"Urban legends" come up in many spheres of life, including politics. Unfortunately, several urban legends have cropped up recently in relation to the two-dozen new or higher taxes in Obamacare. Sometimes, these urban legends are attributed to Americans for Tax Reform. There's no need to make up new tax hikes--the dozens of them in Obamacare are quite enough. This posting is to set the record straight on two urban legends we've seen a lot:
"There's a new 3.8 percent Medicare surtax on home sales." This refers to a new, 3.8 percent surtax on investment slated to begin in 2013. This will be assessed on taxable capital gains, dividends, interest, etc. in households making more than $250,000 per year.

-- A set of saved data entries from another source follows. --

/-! ### Enumeration timers (R26, R32) -/

/-- ENUM_TIMEOUT: a further ENUM, or PASSIVE (R26, R29). -/
theorem State.Coherent.enumExpiry {s : State} (h : s.Coherent) (p : Pos) : (s.enumExpiry p).Coherent := by
  unfold State.enumExpiry
  split
  · next elapsed =>
    simp only [State.enumOver, Bool.and_eq_true, beq_iff_eq] at elapsed
    obtain ⟨state, elapsed⟩ := elapsed
    have running : (s.posAt p).enumTimeout ≠ none := fun hn => by simp [hn] at elapsed
    have place := h.parts.places p
    have noEnum : LinkRequest.enum p ∉ s.chain.linkRequests := fun hm => running (place.requests.1 hm).2.1
    have noQuery := place.no_query (by simp [state])
    have noWindow : (s.posAt p).queryUntil = none := by
      by_contra hw
      have := place.requests.2.2.2 (Option.isSome_iff_ne_none.2 hw)
      rw [state] at this
      cases this
    obtain ⟨h1, h2, h3, h4, h5, h6, -, h8⟩ := place.record
    obtain ⟨clear, noFault⟩ := place.empty (by rw [state]; rfl)
    split
    · next left =>
      have pos : (s.updPos p fun r => { r with enumTimeout := none }).posAt p = { s.posAt p with enumTimeout := none } :=
        State.updPos_posAt_same _ _ _
      have stopped : (s.updPos p fun r => { r with enumTimeout := none }).Coherent :=
        h.of_places rfl rfl (State.updPos_state rfl) fun q => by
          by_cases hq : q = p
          · subst hq
            refine place.reask (w := (s.posAt q).queryUntil) pos (fun _ => rfl) rfl
              ⟨fun hm => absurd hm noEnum, fun hm => absurd hm noQuery, fun ht => ?_, fun hw => ?_⟩ (by simp [state]) h6
            · rw [pos] at ht
              cases ht
            · rw [pos] at hw
              rw [noWindow] at hw
              cases hw
          · exact (h.parts.places q).of_sameAt (.updPos hq _)
      refine ⟨stopped.shape, stopped.parts.ask noEnum (fun q hq => ?_) (fun q hq => by cases hq)⟩
      cases hq
      rw [pos]
      exact ⟨state, rfl, left⟩
    · have pos : (s.updPos p fun r => { r with enumTimeout := none, state := .passive }).posAt p =
          { s.posAt p with enumTimeout := none, state := .passive } := State.updPos_posAt_same _ _ _
      refine ⟨fun a b hab off => ?_, h.parts.requests, h.parts.tags, fun e he => ?_, fun q => ?_⟩
      · have off' : (s.posAt a).state.onChain = false := by
          by_cases ha : a = p
          · rw [ha, state]
            rfl
          · rw [State.updPos_posAt_ne _ _ _ _ ha] at off
            exact off
        have absent := h.shape a b hab off'
        rw [State.updPos_posAt_ne _ _ _ _ fun hb => by rw [hb, state] at absent; cases absent]
        exact absent
      · refine (h.parts.entries e he).mono fun q hq => ?_
        have hqp : q ≠ p := fun hqp => by
          rw [hqp, State.isActive_false state (by decide)] at hq
          cases hq
        simpa [State.isActive, State.updPos_posAt_ne _ _ _ _ hqp] using hq
      · by_cases hq : q = p
        · subst hq
          rw [state] at h1 h2 h3 h4 h8
          refine ⟨?_, ⟨fun hm => absurd hm noEnum, fun hm => absurd hm noQuery, fun ht => ?_, fun hw => ?_⟩, fun c => ?_,
            fun e he hp => absurd hp (noFault e he)⟩
          · rw [pos]
            exact ⟨h1, h2, h3, h4, h5, h6, fun ha => (by cases ha), h8⟩
          · rw [pos] at ht
            cases ht
          · rw [pos] at hw
            rw [noWindow] at hw
            cases hw
          · rw [State.updPos_circAt, clear]
            exact ⟨fun _ => rfl, fun _ => ⟨rfl, rfl, rfl, rfl, rfl⟩⟩
        · exact (h.parts.places q).of_sameAt (.updPos hq _)
  · exact h

/-- QUERY_WINDOW_END (R32). -/
theorem State.Coherent.queryExpiry {s : State} (h : s.Coherent) (p : Pos) : (s.queryExpiry p).Coherent := by
  unfold State.queryExpiry
  split
  · next elapsed =>
    have place := h.parts.places p
    have opened : (s.posAt p).queryUntil.isSome = true := by
      rw [Option.isSome_iff_ne_none]
      intro hn
      simp [State.queryOver, hn] at elapsed
    have lost := place.requests.2.2.2 opened
    have pos : (s.updPos p fun r => { r with queryUntil := none }).posAt p = { s.posAt p with queryUntil := none } :=
      State.updPos_posAt_same _ _ _
    refine h.of_places rfl rfl (State.updPos_state rfl) fun q => ?_
    by_cases hq : q = p
    · subst hq
      refine place.reask pos (fun _ => rfl) rfl ⟨fun hm => ?_, fun hm => ?_, fun ht => ?_, fun hw => ?_⟩ (by simp [lost])
        place.record.2.2.2.2.2.1
      · rw [pos]
        exact place.requests.1 hm
      · rw [pos]
        exact ⟨lost, rfl⟩
      · rw [pos] at ht ⊢
        exact place.requests.2.2.1 ht
      · rw [pos] at hw
        cases hw
    · exact (h.parts.places q).of_sameAt (.updPos hq _)
  · exact h

/-- LINK_ERROR_INTERVAL_END (R49). -/
theorem State.endLinkInterval_frame (s : State) (p : Pos) :
    (s.endLinkInterval p).queue = s.queue ∧ (s.endLinkInterval p).chain.linkRequests = s.chain.linkRequests ∧
    ∀ q, ((s.endLinkInterval p).posAt q).state = (s.posAt q).state := by
  unfold State.endLinkInterval
  dsimp only
  split
  · refine ⟨rfl, rfl, fun q => ?_⟩
    exact (State.updPos_state rfl q).trans (State.updPos_state (s := s) rfl q)
  · exact ⟨rfl, rfl, fun q => State.updPos_state rfl q⟩

theorem State.Coherent.endLinkIntervals (l : List Pos) {s : State} (h : s.Coherent) :
    (l.foldl State.endLinkInterval s).Coherent := by
  induction l generalizing s with
  | nil => exact h
  | cons p l ih =>
    obtain ⟨queue, requests, state⟩ := s.endLinkInterval_frame p
    exact ih (h.of_places queue requests state fun q => (h.parts.places q).endLinkInterval)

The reason this urban legend is misleading is because most home sales are excluded from capital gains taxation. If a married couple has owned and lived in their primary residence for at least 24 of the 60 months prior to sale, they can typically exclude up to $500,000 in capital gains from taxation.
Certainly some home sales will face this surtax, but it's not every home sold by any stretch. It will in fact be a small fraction of all homes sold.
"All workers will have to pay taxes on their employer-provided health insurance benefits." This springs from an Obamacare provision which requires employers in 2011 (recently moved to 2012) to report the value of employer-provided health care on employee W-2 forms.
There's no doubt that this is a setup for a future tax hike down the road. But it's inaccurate to call this a tax hike in and of itself. As it is, it's merely information reporting, and the JCT associated no higher tax revenues with it.